*** Data provided ***

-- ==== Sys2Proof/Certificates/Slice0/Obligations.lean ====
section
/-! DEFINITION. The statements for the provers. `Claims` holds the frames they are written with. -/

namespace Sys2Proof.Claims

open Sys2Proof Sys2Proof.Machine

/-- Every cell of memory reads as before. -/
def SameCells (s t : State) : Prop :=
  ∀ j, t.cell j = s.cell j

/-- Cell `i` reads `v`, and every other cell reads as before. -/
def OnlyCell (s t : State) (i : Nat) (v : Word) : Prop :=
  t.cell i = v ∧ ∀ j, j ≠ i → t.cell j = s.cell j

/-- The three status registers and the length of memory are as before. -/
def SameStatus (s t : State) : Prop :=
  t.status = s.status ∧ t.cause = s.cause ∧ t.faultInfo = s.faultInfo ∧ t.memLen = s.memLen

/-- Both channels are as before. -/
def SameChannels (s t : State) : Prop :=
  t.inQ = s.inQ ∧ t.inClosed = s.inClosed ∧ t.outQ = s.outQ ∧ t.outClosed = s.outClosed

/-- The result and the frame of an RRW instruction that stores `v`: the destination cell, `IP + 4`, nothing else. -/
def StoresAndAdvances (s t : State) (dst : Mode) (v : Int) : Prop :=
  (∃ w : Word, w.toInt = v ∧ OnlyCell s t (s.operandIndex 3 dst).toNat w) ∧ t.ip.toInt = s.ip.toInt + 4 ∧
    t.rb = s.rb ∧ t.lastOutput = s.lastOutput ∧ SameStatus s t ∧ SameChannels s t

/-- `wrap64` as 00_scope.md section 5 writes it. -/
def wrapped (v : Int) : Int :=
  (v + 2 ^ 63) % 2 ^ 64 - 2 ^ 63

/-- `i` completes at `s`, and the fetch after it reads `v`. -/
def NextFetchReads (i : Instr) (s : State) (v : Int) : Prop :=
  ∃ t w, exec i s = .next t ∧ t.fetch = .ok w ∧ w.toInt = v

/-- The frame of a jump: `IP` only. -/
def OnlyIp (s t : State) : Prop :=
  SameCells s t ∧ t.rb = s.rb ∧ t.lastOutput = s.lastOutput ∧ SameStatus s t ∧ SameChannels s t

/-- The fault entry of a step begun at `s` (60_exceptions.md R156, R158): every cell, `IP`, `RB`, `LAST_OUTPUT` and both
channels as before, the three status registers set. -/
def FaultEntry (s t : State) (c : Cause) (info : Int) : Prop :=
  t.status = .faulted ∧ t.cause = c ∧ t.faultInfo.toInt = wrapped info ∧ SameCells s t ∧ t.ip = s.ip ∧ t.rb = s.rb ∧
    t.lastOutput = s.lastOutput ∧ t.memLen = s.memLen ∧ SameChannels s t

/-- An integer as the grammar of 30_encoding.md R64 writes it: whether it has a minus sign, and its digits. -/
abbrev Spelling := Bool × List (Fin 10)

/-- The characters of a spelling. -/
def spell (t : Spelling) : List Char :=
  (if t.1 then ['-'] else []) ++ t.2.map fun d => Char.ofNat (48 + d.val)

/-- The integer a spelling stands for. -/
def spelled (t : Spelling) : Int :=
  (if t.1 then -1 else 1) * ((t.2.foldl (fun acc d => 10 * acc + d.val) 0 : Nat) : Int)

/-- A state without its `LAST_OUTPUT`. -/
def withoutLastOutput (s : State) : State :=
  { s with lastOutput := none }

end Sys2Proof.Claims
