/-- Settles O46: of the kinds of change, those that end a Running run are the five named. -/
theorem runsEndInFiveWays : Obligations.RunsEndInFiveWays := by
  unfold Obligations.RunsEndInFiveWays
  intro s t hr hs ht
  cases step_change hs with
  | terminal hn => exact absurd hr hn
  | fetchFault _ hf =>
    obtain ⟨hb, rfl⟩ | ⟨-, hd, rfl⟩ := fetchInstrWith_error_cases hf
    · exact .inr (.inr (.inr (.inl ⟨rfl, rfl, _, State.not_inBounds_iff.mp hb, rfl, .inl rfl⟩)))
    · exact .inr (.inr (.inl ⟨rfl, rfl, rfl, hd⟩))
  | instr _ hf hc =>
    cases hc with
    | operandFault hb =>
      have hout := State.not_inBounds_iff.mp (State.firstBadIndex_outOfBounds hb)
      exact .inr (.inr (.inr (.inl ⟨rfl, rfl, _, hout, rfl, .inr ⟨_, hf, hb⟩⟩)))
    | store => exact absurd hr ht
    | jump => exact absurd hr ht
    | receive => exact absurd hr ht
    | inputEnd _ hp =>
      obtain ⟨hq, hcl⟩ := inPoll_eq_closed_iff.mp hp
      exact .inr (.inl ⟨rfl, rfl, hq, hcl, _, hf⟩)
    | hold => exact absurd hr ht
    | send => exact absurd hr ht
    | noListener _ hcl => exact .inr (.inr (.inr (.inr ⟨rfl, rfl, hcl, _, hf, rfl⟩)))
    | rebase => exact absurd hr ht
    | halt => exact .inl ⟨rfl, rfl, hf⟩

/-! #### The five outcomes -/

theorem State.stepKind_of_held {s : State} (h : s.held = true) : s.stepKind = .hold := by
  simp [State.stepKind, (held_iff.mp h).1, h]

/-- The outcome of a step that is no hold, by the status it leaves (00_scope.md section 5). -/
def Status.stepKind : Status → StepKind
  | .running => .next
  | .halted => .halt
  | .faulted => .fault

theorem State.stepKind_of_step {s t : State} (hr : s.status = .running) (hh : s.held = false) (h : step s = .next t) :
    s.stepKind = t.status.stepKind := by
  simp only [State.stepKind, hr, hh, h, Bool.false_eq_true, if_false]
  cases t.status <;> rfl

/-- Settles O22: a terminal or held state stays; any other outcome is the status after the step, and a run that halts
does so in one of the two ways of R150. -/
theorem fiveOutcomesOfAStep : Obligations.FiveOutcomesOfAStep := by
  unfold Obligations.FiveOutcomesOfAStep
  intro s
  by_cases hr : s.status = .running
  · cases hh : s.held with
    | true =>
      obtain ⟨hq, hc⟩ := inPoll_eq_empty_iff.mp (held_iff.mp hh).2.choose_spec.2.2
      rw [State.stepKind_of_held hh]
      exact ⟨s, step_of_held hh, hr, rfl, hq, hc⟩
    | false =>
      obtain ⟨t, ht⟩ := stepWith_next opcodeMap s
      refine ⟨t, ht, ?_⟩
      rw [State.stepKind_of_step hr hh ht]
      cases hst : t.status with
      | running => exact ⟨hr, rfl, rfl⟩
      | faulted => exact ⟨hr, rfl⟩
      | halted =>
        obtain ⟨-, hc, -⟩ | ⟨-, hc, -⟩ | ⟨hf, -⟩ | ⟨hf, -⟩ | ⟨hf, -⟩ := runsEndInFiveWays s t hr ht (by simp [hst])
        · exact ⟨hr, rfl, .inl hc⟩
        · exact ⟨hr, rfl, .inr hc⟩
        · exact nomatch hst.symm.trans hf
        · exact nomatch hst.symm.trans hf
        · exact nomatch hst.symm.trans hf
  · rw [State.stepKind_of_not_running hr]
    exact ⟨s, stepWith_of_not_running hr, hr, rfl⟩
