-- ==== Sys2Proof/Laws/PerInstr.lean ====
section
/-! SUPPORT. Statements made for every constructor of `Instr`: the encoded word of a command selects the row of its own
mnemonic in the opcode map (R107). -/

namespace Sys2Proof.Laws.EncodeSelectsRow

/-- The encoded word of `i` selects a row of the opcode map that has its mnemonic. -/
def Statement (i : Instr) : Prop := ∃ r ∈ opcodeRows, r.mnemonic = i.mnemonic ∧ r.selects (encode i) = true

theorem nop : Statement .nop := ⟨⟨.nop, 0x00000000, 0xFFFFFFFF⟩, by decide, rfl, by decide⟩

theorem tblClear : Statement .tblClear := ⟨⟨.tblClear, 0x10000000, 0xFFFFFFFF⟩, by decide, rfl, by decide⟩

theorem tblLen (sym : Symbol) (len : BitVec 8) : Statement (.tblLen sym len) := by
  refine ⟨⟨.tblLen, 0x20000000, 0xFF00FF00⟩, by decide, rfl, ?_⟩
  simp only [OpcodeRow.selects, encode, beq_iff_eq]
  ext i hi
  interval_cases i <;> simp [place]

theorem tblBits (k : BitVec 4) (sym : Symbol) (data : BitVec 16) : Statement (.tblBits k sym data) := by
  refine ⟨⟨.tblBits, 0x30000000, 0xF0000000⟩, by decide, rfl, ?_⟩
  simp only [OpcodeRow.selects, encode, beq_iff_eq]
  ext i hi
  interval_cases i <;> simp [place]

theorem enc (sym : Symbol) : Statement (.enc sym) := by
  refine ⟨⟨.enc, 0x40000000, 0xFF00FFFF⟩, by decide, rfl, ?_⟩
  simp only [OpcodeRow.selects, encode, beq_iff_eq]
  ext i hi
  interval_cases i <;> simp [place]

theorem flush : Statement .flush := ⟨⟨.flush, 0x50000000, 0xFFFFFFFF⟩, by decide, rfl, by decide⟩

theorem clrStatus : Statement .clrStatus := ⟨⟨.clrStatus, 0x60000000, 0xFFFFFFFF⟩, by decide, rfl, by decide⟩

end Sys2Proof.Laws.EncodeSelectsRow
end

*** End of Data provided ***

◆ Aim of the task ◆
The answer must consist solely of the lines from the first line of the data to the line holding "open Sys2Proof Sys2Proof.Machine", each given again exactly.

◆ Solution to the problem ◆
-- ==== Sys2Proof/Certificates/Slice0/Obligations.lean ====
section
/-! DEFINITION. The statements for the provers. `Claims` holds the frames they are written with. -/

namespace Sys2Proof.Claims

open Sys2Proof Sys2Proof.Machine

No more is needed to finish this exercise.